И прежняя казалась мне не только милее и ближе, но как будто и красивее той, что сидела теперь передо мной в каком-нибудь поразительном парижском туалете, с осунувшимся, усталым лицом, в котором уже появилось какое-то новое, холодное и жесткое выражение, с беспокойным взглядом сухих глаз и с какими-то нервными, точно искусственными манерами, напоминавшими тех иностранных модных актрис, которых мы видели с ней в театрах.
Она все делала точно не для себя, а для других: точно нарочно старалась каждую минуту обращать на себя общее внимание, и если она входила куда-нибудь, и ее приход не вызывал никакой суеты, и к ней не бросались навстречу со всех сторон, подобострастно выслушивая ее приказания, она чувствовала себя почти оскорбленной и приходила чуть не в раздражение.
И все чаще переносилась я мысленно в Москву, в старое, милое, навеки ушедшее время, и душу каждый раз опять невольно обволакивала тоска.
Раз, выходя из какого-то магазина на Морской, мы вдруг лицом к лицу встретились с Бессудным.
Он проходил мимо в ту минуту, когда мы выходили из подъезда, но сейчас же увидел нас и остановился. Это было еще в первый раз, что мы встретились с ним с тех пор.
Соня быстро взглянула на него, вся ярко вспыхнула и, не останавливаясь, едва кивнув ему как-то надменно и зло, точно сердясь на него за то, что он попался ей на глаза, поспешно прошла к карете и села в нее, не дожидаясь меня. А я обрадовалась ему, сама не знаю отчего, и невольно остановилась перед ним; мне хотелось сказать ему что-нибудь теплое, сердечное, хорошее, но что сказать - я не знала и только смущенно и радостно протянула ему руку.
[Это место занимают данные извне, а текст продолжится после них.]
-- ==== Sys2Proof/Machine/Scheduler.lean ====
section
/-! DEFINITION. Events of issue and of the scheduler: cages and groups, the picker, fixed-latency results, deferred traps,
claims, and trap records (spec/05_execution.md R47, R48, R55 to R60, R70 to R72; spec/11_encoding.md R140 to R143;
spec/25_faults_reliability.md R296 to R299). -/

namespace Sys2Proof.Machine

/-! ## Cages (R47, R48, R185) -/

/-- The key of a cage of a core. -/
def cageKey (core n : Nat) : Nat := core * 64 + n

/-- A cage changed. -/
def State.onCage (s : State) (key : Nat) (f : Cage → Cage) : State := { s with cages := tmod key f s.cages }

/-- The cage of a core that is keyed by a thread's code image and entry and holds threads of its team.
[DEDUCED: log entry 35] -/
def cageFor (s : State) (core ctx team : Nat) (k : KDesc) (entry : Nat) : Option Nat :=
  (List.range 64).find? fun n => match tget (cageKey core n) s.cages with
    | some c => c.ctx = ctx && c.k.code = k.code && c.entry = entry && c.team = team
    | none => false

/-- The lowest empty cage of a core. -/
def emptyCage (s : State) (core : Nat) : Option Nat := (List.range 64).find? fun n => (tget (cageKey core n) s.cages).isNone

/-- The timer value of a cage: its own, or the core's CAGE_TMO (R48, R264). -/
def timerValue (s : State) (core timeout : Nat) : Nat := if timeout = 0 then (s.core core).cageTmo else timeout

/-- A thread in a cage: the cage is FULL when its launch count is reached. -/
def Cage.add (c : Cage) (clk k : Nat) : Cage :=
  let c := { c with threads := c.threads ++ [(clk, k)] }
  if c.count ≤ c.threads.length then { c with state := .full } else c

/-- The entrant is in a cage: the counter of its emitter falls (R185, R239). -/
def entered (s : State) (id : Nat) (e : Entrant) : State :=
  let ops := (s.ops.filter fun o => match o.2 with
    | .emit _ x _ => x = id
    | _ => false).map (·.1)
  let s := ops.foldl State.endOp { s with entrants := tdel id s.entrants }
  match e.counted with
  | some (k, ctr) => lowerCtr s ⟨k, ctr⟩
  | none => s

/-- Threads enter a cage in the order of their arrival, those of one clk by logical index: another one of the same core, code image, entry
and team comes before this one (R48). -/
def entersAfter (s : State) (id : Nat) (e : Entrant) (t : Thread) : Bool :=
  s.entrants.any fun x => x.1 ≠ id && x.2.core = e.core && x.2.k.code = e.k.code && x.2.entry = e.entry &&
    match tget x.2.thread s.threads with
    | some u => u.ctx = t.ctx && u.team = t.team
        && (x.2.since < e.since || (x.2.since = e.since && (u.tid < t.tid || (u.tid = t.tid && x.1 < id))))
    | none => false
Он тоже, видимо, обрадовался нам и тоже радостно смотрел на меня своими хорошими, добрыми глазами и крепко жал мою руку и тоже, кажется, не знал, что сказать мне. Мы оба почему-то растерялись, и вдруг почти неожиданно для себя я сказала ему:
- А вы слышали, Соня выходит замуж?
И в ту же минуту мне стало досадно, зачем я сказала это, но Бессудный глядел спокойно, только худощавое лицо стало точно чуть-чуть бледнее и печальнее.
- Слышал,- сказал он просто, но с таким скорбным выражением в глазах, что я еще более раскаялась, зачем сказала ему это.- Слышал,- повторил он тихо,- и... и не поздравляю ее с таким выбором; ах, что она с собой делает, что делает! - вырвалось у него вдруг с такой болью и горечью, что я поняла, что он до сих пор еще любит ее и мучается за нее.
Мне хотелось утешить его как-нибудь,- хотя как и чем в таких случаях можно утешать! - но Соня резко и нетерпеливо позвала меня из окна кареты, я невольно вздрогнула и поспешно протянула Бессудному руку.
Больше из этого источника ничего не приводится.